*Task item:* Once the line containing "(c.tasks.flatMap fun e" is found in the entries below, restate it and each following line word for word, stopping after the line containing "firstBad ws (fun".

*Provided records:*

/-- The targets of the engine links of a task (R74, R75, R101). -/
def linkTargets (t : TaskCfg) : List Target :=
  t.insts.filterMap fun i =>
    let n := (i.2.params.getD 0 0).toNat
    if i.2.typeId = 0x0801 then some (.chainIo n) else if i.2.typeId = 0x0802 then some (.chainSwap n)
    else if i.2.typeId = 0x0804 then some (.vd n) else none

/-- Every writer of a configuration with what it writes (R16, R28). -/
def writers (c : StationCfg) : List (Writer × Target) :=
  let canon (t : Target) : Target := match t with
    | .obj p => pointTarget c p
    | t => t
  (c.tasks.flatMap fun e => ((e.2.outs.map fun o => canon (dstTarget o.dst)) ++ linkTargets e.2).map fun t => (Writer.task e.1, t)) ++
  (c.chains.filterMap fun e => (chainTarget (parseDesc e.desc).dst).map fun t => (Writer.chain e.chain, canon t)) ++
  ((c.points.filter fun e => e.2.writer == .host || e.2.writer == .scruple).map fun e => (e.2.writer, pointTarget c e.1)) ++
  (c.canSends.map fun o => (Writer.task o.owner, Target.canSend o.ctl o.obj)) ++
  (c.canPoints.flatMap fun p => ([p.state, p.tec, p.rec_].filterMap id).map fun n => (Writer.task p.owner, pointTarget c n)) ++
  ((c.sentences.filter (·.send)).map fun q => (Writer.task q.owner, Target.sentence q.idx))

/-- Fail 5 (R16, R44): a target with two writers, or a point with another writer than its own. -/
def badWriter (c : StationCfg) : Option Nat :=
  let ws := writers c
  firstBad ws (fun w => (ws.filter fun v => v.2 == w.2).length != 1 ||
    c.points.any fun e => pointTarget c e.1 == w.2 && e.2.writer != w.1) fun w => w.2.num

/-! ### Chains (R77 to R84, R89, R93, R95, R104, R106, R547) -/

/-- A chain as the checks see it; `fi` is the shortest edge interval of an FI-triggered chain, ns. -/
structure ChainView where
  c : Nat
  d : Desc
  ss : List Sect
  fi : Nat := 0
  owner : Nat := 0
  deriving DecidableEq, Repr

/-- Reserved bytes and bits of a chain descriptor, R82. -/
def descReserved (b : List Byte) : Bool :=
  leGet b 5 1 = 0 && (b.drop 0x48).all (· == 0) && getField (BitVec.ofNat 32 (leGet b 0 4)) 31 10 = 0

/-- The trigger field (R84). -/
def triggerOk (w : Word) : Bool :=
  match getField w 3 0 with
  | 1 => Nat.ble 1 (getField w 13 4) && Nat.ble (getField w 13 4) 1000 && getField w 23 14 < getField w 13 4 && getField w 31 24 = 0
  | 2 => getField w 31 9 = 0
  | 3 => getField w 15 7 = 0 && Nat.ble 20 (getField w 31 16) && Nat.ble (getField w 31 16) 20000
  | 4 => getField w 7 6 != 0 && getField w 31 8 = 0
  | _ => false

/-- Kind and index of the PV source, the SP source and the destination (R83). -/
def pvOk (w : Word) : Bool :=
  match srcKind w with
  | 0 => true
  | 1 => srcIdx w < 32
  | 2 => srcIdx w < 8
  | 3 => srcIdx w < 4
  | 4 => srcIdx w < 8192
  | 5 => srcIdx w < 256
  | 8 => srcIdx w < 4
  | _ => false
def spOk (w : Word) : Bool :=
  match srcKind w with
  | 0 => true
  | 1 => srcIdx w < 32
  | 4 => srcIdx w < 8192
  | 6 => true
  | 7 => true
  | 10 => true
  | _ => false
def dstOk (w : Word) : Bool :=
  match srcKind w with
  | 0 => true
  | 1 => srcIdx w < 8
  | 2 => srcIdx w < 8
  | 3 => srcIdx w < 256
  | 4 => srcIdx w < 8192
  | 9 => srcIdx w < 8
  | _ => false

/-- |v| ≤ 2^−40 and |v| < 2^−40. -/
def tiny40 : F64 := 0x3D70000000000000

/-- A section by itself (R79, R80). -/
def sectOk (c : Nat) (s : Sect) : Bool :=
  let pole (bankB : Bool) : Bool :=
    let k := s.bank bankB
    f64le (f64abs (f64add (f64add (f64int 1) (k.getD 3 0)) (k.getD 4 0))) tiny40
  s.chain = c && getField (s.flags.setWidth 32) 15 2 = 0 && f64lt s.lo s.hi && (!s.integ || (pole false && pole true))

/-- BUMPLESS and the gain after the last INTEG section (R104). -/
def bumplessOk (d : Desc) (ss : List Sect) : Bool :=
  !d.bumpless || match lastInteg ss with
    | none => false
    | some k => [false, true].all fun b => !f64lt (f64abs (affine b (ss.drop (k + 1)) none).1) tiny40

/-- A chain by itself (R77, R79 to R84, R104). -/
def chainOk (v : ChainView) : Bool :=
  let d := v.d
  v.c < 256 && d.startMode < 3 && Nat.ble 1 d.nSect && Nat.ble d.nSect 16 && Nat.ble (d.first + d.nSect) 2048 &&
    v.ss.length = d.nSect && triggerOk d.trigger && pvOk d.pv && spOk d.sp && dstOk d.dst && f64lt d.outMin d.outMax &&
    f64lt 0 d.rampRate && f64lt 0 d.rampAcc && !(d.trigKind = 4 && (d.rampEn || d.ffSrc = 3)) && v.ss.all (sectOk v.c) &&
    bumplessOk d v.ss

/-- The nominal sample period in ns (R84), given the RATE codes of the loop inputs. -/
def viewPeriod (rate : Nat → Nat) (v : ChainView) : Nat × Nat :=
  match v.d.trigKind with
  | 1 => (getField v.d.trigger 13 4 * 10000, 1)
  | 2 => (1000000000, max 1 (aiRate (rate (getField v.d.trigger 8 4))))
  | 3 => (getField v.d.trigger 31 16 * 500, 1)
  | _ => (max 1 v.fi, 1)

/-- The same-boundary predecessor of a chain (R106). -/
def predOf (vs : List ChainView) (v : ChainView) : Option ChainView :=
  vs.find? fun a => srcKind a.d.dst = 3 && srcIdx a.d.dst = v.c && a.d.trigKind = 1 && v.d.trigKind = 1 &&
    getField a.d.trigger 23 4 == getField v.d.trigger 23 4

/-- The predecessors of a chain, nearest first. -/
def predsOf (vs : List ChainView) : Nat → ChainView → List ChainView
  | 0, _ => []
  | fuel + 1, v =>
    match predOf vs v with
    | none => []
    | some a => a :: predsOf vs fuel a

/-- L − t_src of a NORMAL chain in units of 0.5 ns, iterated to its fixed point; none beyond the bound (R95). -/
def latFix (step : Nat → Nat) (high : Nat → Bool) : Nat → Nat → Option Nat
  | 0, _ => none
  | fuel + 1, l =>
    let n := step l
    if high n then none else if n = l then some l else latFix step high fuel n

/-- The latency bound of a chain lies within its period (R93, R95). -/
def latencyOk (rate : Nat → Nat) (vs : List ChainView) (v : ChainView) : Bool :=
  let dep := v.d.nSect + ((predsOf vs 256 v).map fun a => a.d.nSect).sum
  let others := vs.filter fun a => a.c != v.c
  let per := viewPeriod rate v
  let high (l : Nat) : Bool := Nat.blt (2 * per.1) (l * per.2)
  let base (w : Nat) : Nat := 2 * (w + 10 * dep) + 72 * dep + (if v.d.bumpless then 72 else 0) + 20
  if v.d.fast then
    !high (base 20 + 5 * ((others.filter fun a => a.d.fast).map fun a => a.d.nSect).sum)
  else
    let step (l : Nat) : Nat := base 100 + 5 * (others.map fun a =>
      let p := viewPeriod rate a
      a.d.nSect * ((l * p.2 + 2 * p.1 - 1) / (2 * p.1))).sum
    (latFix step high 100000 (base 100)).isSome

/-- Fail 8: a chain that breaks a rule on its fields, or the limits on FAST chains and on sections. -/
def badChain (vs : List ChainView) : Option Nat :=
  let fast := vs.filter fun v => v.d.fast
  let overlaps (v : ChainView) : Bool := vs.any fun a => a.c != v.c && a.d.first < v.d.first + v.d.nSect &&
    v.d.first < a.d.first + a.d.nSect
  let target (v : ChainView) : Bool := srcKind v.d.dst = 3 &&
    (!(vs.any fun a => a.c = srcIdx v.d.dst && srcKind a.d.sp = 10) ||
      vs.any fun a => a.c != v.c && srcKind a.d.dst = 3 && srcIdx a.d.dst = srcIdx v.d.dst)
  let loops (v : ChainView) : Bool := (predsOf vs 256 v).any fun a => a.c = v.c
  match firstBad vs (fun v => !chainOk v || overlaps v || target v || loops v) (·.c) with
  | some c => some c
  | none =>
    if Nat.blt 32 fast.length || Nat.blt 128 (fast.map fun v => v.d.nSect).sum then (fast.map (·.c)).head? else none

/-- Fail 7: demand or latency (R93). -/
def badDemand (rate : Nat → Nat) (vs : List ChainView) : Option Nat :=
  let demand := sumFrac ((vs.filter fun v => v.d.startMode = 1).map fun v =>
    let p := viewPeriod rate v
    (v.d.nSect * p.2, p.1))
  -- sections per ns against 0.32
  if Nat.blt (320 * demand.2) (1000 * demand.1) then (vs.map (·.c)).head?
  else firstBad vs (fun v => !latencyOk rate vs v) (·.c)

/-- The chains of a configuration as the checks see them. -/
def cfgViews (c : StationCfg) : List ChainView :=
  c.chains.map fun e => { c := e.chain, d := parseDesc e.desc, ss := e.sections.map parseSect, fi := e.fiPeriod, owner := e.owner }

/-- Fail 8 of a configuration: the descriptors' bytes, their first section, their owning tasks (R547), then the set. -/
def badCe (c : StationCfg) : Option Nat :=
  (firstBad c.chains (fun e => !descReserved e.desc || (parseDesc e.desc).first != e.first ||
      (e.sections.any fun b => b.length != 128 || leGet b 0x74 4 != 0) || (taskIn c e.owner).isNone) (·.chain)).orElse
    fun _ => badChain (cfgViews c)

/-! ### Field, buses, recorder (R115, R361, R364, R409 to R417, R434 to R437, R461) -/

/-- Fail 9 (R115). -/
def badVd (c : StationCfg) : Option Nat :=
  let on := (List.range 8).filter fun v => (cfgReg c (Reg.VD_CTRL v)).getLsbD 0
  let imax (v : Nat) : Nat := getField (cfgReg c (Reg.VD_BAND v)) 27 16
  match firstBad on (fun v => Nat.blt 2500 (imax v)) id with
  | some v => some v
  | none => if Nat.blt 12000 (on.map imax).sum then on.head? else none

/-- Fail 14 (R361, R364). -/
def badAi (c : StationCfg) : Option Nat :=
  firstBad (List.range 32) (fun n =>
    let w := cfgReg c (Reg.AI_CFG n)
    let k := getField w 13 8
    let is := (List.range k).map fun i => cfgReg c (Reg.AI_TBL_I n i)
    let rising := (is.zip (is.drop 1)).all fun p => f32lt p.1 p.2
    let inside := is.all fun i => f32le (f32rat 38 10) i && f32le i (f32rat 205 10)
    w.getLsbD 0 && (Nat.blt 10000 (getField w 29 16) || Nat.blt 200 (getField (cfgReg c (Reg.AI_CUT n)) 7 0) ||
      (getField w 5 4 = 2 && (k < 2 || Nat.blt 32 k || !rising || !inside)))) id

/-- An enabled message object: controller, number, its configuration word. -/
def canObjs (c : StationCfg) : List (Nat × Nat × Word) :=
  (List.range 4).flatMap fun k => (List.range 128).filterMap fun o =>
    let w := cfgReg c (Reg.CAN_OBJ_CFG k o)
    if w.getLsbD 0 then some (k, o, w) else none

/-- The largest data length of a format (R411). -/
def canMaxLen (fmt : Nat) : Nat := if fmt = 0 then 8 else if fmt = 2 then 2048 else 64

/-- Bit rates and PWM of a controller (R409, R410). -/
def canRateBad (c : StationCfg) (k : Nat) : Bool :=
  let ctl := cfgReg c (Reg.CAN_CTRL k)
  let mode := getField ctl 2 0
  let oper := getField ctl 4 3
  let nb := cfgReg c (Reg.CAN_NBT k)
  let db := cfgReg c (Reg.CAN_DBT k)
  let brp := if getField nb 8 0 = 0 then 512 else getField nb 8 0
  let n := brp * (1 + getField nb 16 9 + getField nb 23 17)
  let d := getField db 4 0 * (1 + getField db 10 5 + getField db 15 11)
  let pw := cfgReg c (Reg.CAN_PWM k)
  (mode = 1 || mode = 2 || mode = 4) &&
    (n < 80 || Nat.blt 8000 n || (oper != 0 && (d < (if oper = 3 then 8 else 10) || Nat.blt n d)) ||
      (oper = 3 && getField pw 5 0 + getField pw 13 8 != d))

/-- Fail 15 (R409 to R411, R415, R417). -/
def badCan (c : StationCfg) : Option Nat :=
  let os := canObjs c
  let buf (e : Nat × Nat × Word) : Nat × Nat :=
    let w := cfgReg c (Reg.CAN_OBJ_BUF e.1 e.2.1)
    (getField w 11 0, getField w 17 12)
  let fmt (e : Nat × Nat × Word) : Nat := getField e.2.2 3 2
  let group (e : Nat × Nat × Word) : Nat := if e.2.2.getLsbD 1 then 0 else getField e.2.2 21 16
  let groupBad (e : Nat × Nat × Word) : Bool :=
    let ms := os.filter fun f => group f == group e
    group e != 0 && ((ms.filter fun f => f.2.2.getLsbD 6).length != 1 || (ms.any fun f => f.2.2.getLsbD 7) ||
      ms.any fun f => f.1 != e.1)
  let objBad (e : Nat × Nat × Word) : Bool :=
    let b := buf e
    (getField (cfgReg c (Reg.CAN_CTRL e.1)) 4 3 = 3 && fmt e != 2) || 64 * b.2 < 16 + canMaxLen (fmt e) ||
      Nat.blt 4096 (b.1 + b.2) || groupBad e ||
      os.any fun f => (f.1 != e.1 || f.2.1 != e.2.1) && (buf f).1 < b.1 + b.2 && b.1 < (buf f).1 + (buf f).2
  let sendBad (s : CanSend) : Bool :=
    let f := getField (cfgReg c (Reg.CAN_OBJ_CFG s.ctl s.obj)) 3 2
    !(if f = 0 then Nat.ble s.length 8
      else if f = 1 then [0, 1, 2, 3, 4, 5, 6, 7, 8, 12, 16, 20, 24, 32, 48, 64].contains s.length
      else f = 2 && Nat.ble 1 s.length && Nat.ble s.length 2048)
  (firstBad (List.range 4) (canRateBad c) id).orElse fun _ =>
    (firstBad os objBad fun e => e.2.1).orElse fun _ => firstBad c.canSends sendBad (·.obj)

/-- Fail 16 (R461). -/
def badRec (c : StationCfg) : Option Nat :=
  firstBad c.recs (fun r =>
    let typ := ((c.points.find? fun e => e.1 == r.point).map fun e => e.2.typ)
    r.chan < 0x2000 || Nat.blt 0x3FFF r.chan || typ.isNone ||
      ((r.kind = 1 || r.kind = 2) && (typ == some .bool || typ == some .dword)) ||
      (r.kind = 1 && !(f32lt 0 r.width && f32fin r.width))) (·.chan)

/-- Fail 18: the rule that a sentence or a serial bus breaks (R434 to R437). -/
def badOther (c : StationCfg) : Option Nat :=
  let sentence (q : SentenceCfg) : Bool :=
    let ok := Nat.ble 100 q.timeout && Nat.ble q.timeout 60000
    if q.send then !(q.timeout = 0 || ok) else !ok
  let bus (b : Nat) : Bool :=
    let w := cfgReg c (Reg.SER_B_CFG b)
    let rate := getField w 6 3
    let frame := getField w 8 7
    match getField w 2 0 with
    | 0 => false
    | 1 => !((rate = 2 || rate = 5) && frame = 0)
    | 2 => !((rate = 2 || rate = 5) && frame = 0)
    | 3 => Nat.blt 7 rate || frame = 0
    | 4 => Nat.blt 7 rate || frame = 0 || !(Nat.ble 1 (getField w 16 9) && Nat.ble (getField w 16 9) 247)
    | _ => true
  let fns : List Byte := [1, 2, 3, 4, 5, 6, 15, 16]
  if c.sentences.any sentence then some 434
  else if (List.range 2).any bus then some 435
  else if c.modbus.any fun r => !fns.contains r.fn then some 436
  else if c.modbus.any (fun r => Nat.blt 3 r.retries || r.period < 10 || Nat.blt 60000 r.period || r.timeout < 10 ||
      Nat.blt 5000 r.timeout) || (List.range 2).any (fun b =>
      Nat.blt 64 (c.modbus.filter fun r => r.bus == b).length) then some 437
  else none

---

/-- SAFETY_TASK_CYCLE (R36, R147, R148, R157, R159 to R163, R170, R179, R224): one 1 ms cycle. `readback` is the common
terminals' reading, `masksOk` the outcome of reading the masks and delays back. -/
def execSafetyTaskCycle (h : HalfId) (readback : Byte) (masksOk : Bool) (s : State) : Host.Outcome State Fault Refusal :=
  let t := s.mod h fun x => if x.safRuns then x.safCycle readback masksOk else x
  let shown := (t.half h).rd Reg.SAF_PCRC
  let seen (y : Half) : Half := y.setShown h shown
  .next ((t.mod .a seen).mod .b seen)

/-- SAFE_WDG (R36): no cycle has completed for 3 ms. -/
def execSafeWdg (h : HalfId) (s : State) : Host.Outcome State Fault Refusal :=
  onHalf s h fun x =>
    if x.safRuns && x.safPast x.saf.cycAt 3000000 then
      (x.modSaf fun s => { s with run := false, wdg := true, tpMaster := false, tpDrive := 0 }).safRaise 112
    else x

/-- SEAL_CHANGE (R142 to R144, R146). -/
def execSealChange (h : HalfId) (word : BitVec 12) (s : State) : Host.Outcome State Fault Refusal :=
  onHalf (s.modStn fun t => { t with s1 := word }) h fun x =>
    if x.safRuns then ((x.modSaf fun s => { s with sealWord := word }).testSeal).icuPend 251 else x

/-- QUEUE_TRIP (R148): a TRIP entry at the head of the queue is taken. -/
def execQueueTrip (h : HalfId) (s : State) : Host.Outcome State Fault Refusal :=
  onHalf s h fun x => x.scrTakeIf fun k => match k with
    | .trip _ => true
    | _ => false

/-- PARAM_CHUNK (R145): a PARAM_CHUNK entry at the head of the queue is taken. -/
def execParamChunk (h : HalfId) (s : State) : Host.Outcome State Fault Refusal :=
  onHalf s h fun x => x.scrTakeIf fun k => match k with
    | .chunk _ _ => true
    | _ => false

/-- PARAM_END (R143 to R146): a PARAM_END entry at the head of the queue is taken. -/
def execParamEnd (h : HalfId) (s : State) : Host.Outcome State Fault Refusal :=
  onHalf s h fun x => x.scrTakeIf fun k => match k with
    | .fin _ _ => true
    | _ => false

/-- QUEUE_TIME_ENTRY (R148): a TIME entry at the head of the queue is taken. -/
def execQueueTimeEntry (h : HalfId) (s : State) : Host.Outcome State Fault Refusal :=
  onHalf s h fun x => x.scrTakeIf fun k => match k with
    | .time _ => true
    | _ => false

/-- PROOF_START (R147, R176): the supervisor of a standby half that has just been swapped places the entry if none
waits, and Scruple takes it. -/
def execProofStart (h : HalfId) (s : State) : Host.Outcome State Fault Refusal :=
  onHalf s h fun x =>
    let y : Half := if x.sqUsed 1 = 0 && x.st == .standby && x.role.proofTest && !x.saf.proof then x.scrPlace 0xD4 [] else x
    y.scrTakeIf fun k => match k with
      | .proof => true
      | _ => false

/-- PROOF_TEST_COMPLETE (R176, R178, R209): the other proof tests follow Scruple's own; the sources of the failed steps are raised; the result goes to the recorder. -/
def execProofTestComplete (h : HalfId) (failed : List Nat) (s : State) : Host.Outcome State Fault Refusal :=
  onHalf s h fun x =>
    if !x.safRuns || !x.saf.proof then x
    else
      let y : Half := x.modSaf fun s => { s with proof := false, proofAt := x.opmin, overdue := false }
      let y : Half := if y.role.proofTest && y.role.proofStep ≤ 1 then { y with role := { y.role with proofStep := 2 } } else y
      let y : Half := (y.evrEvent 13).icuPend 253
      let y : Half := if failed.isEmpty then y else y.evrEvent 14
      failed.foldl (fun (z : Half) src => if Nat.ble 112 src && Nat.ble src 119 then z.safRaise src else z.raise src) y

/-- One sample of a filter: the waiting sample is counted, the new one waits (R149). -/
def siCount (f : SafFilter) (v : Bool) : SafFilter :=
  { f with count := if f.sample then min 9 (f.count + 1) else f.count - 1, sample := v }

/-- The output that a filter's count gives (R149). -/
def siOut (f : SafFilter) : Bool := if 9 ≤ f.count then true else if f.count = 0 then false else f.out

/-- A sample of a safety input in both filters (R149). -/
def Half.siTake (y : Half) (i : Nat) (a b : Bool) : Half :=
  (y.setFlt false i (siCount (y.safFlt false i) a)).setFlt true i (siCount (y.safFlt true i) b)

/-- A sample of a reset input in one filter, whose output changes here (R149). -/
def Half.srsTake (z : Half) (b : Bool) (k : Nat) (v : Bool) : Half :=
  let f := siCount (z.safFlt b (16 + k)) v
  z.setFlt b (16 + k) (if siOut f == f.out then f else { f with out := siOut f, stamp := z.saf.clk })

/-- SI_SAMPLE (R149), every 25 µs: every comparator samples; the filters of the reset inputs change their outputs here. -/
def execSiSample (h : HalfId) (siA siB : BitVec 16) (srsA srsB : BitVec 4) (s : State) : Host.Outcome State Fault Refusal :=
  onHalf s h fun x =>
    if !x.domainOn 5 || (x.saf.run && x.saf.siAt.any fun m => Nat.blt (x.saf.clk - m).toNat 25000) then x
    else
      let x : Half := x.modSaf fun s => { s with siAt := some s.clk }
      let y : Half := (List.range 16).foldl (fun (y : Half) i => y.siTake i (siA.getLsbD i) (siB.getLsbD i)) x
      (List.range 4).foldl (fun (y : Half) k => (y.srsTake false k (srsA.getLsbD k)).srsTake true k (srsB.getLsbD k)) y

--

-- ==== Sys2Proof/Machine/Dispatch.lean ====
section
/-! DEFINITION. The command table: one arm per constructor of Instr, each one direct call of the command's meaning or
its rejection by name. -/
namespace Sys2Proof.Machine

*Response for this exercise:*
  (c.tasks.flatMap fun e => ((e.2.outs.map fun o => canon (dstTarget o.dst)) ++ linkTargets e.2).map fun t => (Writer.task e.1, t)) ++
  (c.chains.filterMap fun e => (chainTarget (parseDesc e.desc).dst).map fun t => (Writer.chain e.chain, canon t)) ++
  ((c.points.filter fun e => e.2.writer == .host || e.2.writer == .scruple).map fun e => (e.2.writer, pointTarget c e.1)) ++
  (c.canSends.map fun o => (Writer.task o.owner, Target.canSend o.ctl o.obj)) ++
  (c.canPoints.flatMap fun p => ([p.state, p.tec, p.rec_].filterMap id).map fun n => (Writer.task p.owner, pointTarget c n)) ++
  ((c.sentences.filter (·.send)).map fun q => (Writer.task q.owner, Target.sentence q.idx))

/-- Fail 5 (R16, R44): a target with two writers, or a point with another writer than its own. -/
def badWriter (c : StationCfg) : Option Nat :=
  let ws := writers c
  firstBad ws (fun w => (ws.filter fun v => v.2 == w.2).length != 1 ||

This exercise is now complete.